Dáil debates
Thursday, 10 December 2009
Financial Resolution No.5: General (Resumed). Debate resumed on the following motion:
11:00 am
Brian Cowen (Laois-Offaly, Fianna Fail)
This country has to address probably the biggest challenge to its economic independence it has ever had to face, even though this is now in the context of our membership of the EU and the Eurozone. The budget will demonstrate to ourselves and to others that we are succeeding in mastering the challenge. It is no time for half-measures, evasion or long-fingering. While others can suggest and propose, or oppose, the Government has the responsibility with the support of the Dáil for taking the measures that the public interest requires at this time.

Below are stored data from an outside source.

/-- A context that is being zeroed. -/
theorem witness_PkeContextZeroed :
    let s := dev.onEngine 3 (fun e => { e with jobs := [{ jobAt 56320 with zeroing := true }] })
    (s.engineAt 3).jobs.find? (fun j => j.req == 1 && j.zeroing) = some { jobAt 56320 with zeroing := true } := by
  decide +kernel

/-- A mismatch of the holder's job, of one that may restart and of one that may not, and of a FILL command. -/
theorem witness_EngineMismatches :
    let q (n : Nat) : Req := { job1 with m := { job1.m with dispatched := true, tries := n } }
    let s (n : Nat) := engineState (q n) 0
    let s1 (n : Nat) := ((s n).leaveEngine 3 1 false).engineMismatch 3
    let x : State := { dev with tango := { dev.tango with posture := .quiet } }
    (∀ n ∈ [0, 2], holderOf (s n) 3 = some (jobAt 0) ∧ (s n).req 1 = some (q n)) ∧
      ((q 0).m.tries < 2 ∧ chooseEngine (s1 0) [3] = some 0) ∧ (2 ≤ (q 2).m.tries ∧ (q 2).m.ending = none) ∧
      (holderOf x 3 = none ∧ x.tango.posture = .quiet ∧ unitsPowered x = true) := by
  decide +kernel

theorem witness_EnginesAndCallerRecover :
    let t := dev.onEngine 3 (fun e => { e with state := .outOfService, retesting := true })
    let c (x : CallerState) (l : List (BitVec 48)) : State := { dev with pke := { dev.pke with caller := x, lockstepRecent := l } }
    ((t.engineAt 3).retesting = true ∧ t.pke.enable.getLsbD 3 = true) ∧ (c .ready []).pke.caller = .ready ∧
      ((c .recovering []).pke.caller = .recovering ∧
        (c .recovering []).pke.lockstepRecent.length < (c .recovering []).pke.lockstepLimit) ∧
      (let l := List.replicate (c .recovering []).pke.lockstepLimit 0
       (c .recovering l).pke.caller = .recovering ∧
         (c .recovering l).pke.lockstepLimit ≤ (c .recovering l).pke.lockstepRecent.length) ∧
      (c .off []).pke.caller = .off := by
  decide +kernel

/-- A data word of a FIFO. -/
def word1 : FifoWord := { tag := .data, seq := 5, data := 0x123456789ABC, bad := false, packetWords := 0 }

/-- The manager's result FIFO, the event FIFO and the mailboxes of slice 511: with a word, with none, and with its mark lost. -/
theorem witness_FifosAreReadAndMarked : ∀ x ∈ [(0, 512), (4, 512), (2, 511)],
    let s (f : Fifo) := (dev.onSlice 511 (fun y => { y with state := .active })).putFifo x.1 x.2 f
    let g (f : Fifo) := (s f).fifo x.1 x.2
    let w := { Fifo.empty 1 with kept := [word1], marked := true, markLost := true }
    let l := { Fifo.empty 1 with lostPending := true }
    hasReader x.1 x.2 = 1 ∧ (∀ f ∈ [w, Fifo.empty 1, l], accepts (s f) bus (readerPage x.1 x.2) = true ∧
      mailboxDead (s f) x.1 x.2 = false) ∧
      ((g w).lostPending = false ∧ (g w).count ≠ 0 ∧ (g w).kept[(g w).read]? = some word1 ∧
        ((g w).keeps = false → (g w).read = 0) ∧ (g w).markLost = true) ∧
      ((g (Fifo.empty 1)).lostPending = false ∧ (g (Fifo.empty 1)).count = 0 ∧
        (g (Fifo.empty 1)).openAt ≠ some (g (Fifo.empty 1)).read ∧ (g (Fifo.empty 1)).markLost = false) ∧
      (g l).lostPending = true := by
  decide +kernel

Even in these most difficult financial circumstances, we need to keep moving forward, and to provide a targeted stimulus to support and create employment. There are many projects and programmes under way or near completion that will improve our competitiveness and quality of life in the years ahead. We also need to open up new areas of enterprise and jobs in the smart economy.
Fairness is a key criterion of the corrective measures. The main burden of adjustment has to be borne by those who are in a better position to bear it, even if some contribution is sought from most sectors of society. Over a number of years now, particularly since 2004, the income tax system has been made steadily more progressive. Ireland can come through these testing times, strengthened for the future, having absorbed the lessons of the unexpected full-scale crisis, both domestic and global, that we have had to face. Realism and solidarity, qualities which exist in abundance among our people, will help us through the difficult times, and renew our confidence for the future.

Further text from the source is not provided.